E, assim, milhares de mulheres começam a tentar se convencer de que suas conquistas profissionais não devem ser muito celebradas, nem muito divulgadas e, acima de tudo, nem muito desejadas. Culpam-se por serem boas no que fazem, por tornarem-se essenciais às suas equipes, por serem referências nas suas áreas, por serem bem remuneradas pelo que fazem – lembrando sempre que, por mais bem remunerada que seja uma mulher, seu salário sempre estará aquém do que seria para um homem na mesma posição.
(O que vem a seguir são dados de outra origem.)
/-- The pool of request entries that an agent's request for a line takes from: its partition's own in strict isolation mode, else the
shared one, 0x3F (R294). -/
def State.poolOf (s : State) (a : Nat) (l : LineNo) : Nat :=
  let q := s.partOfAgent a l
  if s.stable.strict.contains q then q else 0x3F

/-- Entries of a pool (R293, R294): 16 for each strict partition, the rest of 256 shared. -/
def State.poolSize (s : State) (q : Nat) : Nat := if q = 0x3F then 256 - 16 * s.stable.strict.length else 16

/-- Entries of a pool in use at a home, and those that are reserved for agents with a credit. -/
def State.poolUsed (s : State) (h q : Nat) : Nat :=
  (s.homeLines.filter fun e => homeOf (64 * e.1) == h).foldl (fun n e =>
    n + ((e.2.req.toList ++ e.2.queue).filter fun r =>
      match r.agent with
      | some a => s.poolOf a (BitVec.ofNat 46 e.1) == q
      | none => false).length) ((s.home h).reserved.filter (·.2 == q)).length

/-- A request from an agent finds an entry (R293, R294): the one reserved for it, or a free one of its pool. -/
def State.entryFor (s : State) (h a : Nat) (l : LineNo) : Bool :=
  let q := s.poolOf a l
  (s.home h).reserved.contains (a, q) || decide (s.poolUsed h q < s.poolSize q)

/-- An entry of a pool has been freed: it is reserved for the pool's next marked agent after the last one served, which gets CREDIT
(R293). -/
def State.freePool (s : State) (h q : Nat) (l : LineNo) : State :=
  let x := s.home h
  let marked := x.retryMap.filter (·.2 == q)
  match (marked.find? (·.1 > x.lastServed)) <|> marked.head? with
  | none => s
  | some m =>
    (s.setHome h { x with retryMap := x.retryMap.filter (· != m), reserved := x.reserved ++ [m], lastServed := m.1 }).send (.credit m.1 l)

/-- The line of the oldest request that an agent keeps for a home since its RETRY (R293). -/
def State.keptLine (s : State) (h a : Nat) : Option LineNo :=
  (s.refusedAt a h ++ tget [] s.retrying (a * 2048 + h)).findSome? fun i => match i with
    | .getS _ l _ | .getM _ l | .upgrade _ l | .amoFar _ l _ => some l
    | _ => none

/-- A pool's entry that was reserved for an agent has been freed (R293). -/
def State.freeReserved (s : State) (h q : Nat) : State :=
  match (s.home h).retryMap.findSome? fun m => if m.2 = q then s.keptLine h m.1 else none with
  | some l => s.freePool h q l
  | none => s

/-- The entry of an agent's request has been freed. -/
def State.freeEntry (s : State) (l : LineNo) (r : HomeReq) : State :=
  match r.agent with
  | some a => s.freePool (homeEp l) (s.poolOf a l) l
  | none => s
Surge, por vezes, na cabeça dessas mulheres, a falsa ideia de que aquilo nunca foi merecido. A famosa síndrome do impostor, que tenta nos convencer de que só chegamos onde chegamos por um golpe de sorte, pelas portas que nos foram abertas ou por ironia do destino. Nunca por mérito. Um estranho mecanismo que nos faz sentir uma culpa duplicada, seguida da ideia de que talvez o correto fosse tirar nosso time de campo.

Precisamos olhar para o problema da culpa. Precisamos parar com as perguntas do tipo “mas seu marido não reclama que você viaje tanto a trabalho?”, “mas seus filhos não se queixam dos dias em que você chega tarde?”. Cada mulher sabe das próprias escolhas, como cada homem sabe das suas. Precisamos parar de abrir espaço para o que os outros- sobretudo os homens- coloquem nossas escolhas em questão.

Somos as responsáveis pelos nossos sucessos e pelos nossos fracassos. Fomos ensinadas a lidar com os fracassos e a seguir em frente. Já é hora de aprendermos a lidar bem com o nosso sucesso, a termos orgulho dele e certeza do nosso mérito, bem como já é hora de aprendermos a comemorar sem ter medo de quem possa sentir-se ameaçado com a nossa trajetória. Nós merecemos isso, literalmente.